-- ==== Sys2Proof/Laws/State.lean ====
section
/-! SUPPORT. What each update of the state, and of a tile, leaves as it was: one lemma per field and update; and what a unit
reads as after it was replaced. -/

namespace Sys2Proof.Machine

/-! ### Updates of the state -/

@[simp] theorem State.setTile_pending (s : State) (t : TileId) (x : Tile) : (s.setTile t x).pending = s.pending := rfl
@[simp] theorem State.setTile_calends (s : State) (t : TileId) (x : Tile) : (s.setTile t x).calends = s.calends := rfl
@[simp] theorem State.setTile_countersFrom (s : State) (t : TileId) (x : Tile) : (s.setTile t x).countersFrom = s.countersFrom := rfl
@[simp] theorem State.setTile_free (s : State) (t : TileId) (x : Tile) : (s.setTile t x).free = s.free := rfl
@[simp] theorem State.setTile_part (s : State) (t : TileId) (x : Tile) : (s.setTile t x).part = s.part := rfl
@[simp] theorem State.setTile_mem (s : State) (t : TileId) (x : Tile) : (s.setTile t x).mem = s.mem := rfl
@[simp] theorem State.setTile_seqs (s : State) (t : TileId) (x : Tile) : (s.setTile t x).seqs = s.seqs := rfl
@[simp] theorem State.setTile_lacing (s : State) (t : TileId) (x : Tile) : (s.setTile t x).lacing = s.lacing := rfl
@[simp] theorem State.setTile_net (s : State) (t : TileId) (x : Tile) : (s.setTile t x).net = s.net := rfl
@[simp] theorem State.setTile_dict (s : State) (t : TileId) (x : Tile) : (s.setTile t x).dict = s.dict := rfl
@[simp] theorem State.setTile_light (s : State) (t : TileId) (x : Tile) : (s.setTile t x).light = s.light := rfl
@[simp] theorem State.setTile_rings (s : State) (t : TileId) (x : Tile) : (s.setTile t x).rings = s.rings := rfl
@[simp] theorem State.setTile_parts (s : State) (t : TileId) (x : Tile) : (s.setTile t x).parts = s.parts := rfl
@[simp] theorem State.setTile_selfTestFail (s : State) (t : TileId) (x : Tile) : (s.setTile t x).selfTestFail = s.selfTestFail := rfl
@[simp] theorem State.setTile_disabledTiles (s : State) (t : TileId) (x : Tile) : (s.setTile t x).disabledTiles = s.disabledTiles := rfl
@[simp] theorem State.setTile_weltFailed (s : State) (t : TileId) (x : Tile) : (s.setTile t x).weltFailed = s.weltFailed := rfl
@[simp] theorem State.setTile_hbmCounts (s : State) (t : TileId) (x : Tile) : (s.setTile t x).hbmCounts = s.hbmCounts := rfl
@[simp] theorem State.setTile_hbm (s : State) (t : TileId) (x : Tile) : (s.setTile t x).hbm = s.hbm := rfl
@[simp] theorem State.setTile_hbmFailed (s : State) (t : TileId) (x : Tile) : (s.setTile t x).hbmFailed = s.hbmFailed := rfl
@[simp] theorem State.setTile_hbmTemp (s : State) (t : TileId) (x : Tile) : (s.setTile t x).hbmTemp = s.hbmTemp := rfl
@[simp] theorem State.setTile_scrubs (s : State) (t : TileId) (x : Tile) : (s.setTile t x).scrubs = s.scrubs := rfl
@[simp] theorem State.setTile_memEcc (s : State) (t : TileId) (x : Tile) : (s.setTile t x).memEcc = s.memEcc := rfl
@[simp] theorem State.setTile_engines (s : State) (t : TileId) (x : Tile) : (s.setTile t x).engines = s.engines := rfl
@[simp] theorem State.setTile_copyWait (s : State) (t : TileId) (x : Tile) : (s.setTile t x).copyWait = s.copyWait := rfl
@[simp] theorem State.setTile_serial (s : State) (t : TileId) (x : Tile) : (s.setTile t x).serial = s.serial := rfl
@[simp] theorem State.setTile_host (s : State) (t : TileId) (x : Tile) : (s.setTile t x).host = s.host := rfl
@[simp] theorem State.setTile_newen (s : State) (t : TileId) (x : Tile) : (s.setTile t x).newen = s.newen := rfl
@[simp] theorem State.setTile_loads (s : State) (t : TileId) (x : Tile) : (s.setTile t x).loads = s.loads := rfl
@[simp] theorem State.setTile_shelf (s : State) (t : TileId) (x : Tile) : (s.setTile t x).shelf = s.shelf := rfl
@[simp] theorem State.setTile_power (s : State) (t : TileId) (x : Tile) : (s.setTile t x).power = s.power := rfl
@[simp] theorem State.setTile_vigil (s : State) (t : TileId) (x : Tile) : (s.setTile t x).vigil = s.vigil := rfl
@[simp] theorem State.setTile_almanac (s : State) (t : TileId) (x : Tile) : (s.setTile t x).almanac = s.almanac := rfl
@[simp] theorem State.setTile_test (s : State) (t : TileId) (x : Tile) : (s.setTile t x).test = s.test := rfl
@[simp] theorem State.setTile_tap (s : State) (t : TileId) (x : Tile) : (s.setTile t x).tap = s.tap := rfl
@[simp] theorem State.setTile_engineCounts (s : State) (t : TileId) (x : Tile) : (s.setTile t x).engineCounts = s.engineCounts := rfl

(Task statement): With the first line being the one containing "namespace Sys2Proof.Machine" and the last line the one containing "s.pending := rfl", transcribe exactly the lines above that fall in that range.

(The completed task):
namespace Sys2Proof.Machine

/-! ### Updates of the state -/

@[simp] theorem State.setTile_pending (s : State) (t : TileId) (x : Tile) : (s.setTile t x).pending = s.pending := rfl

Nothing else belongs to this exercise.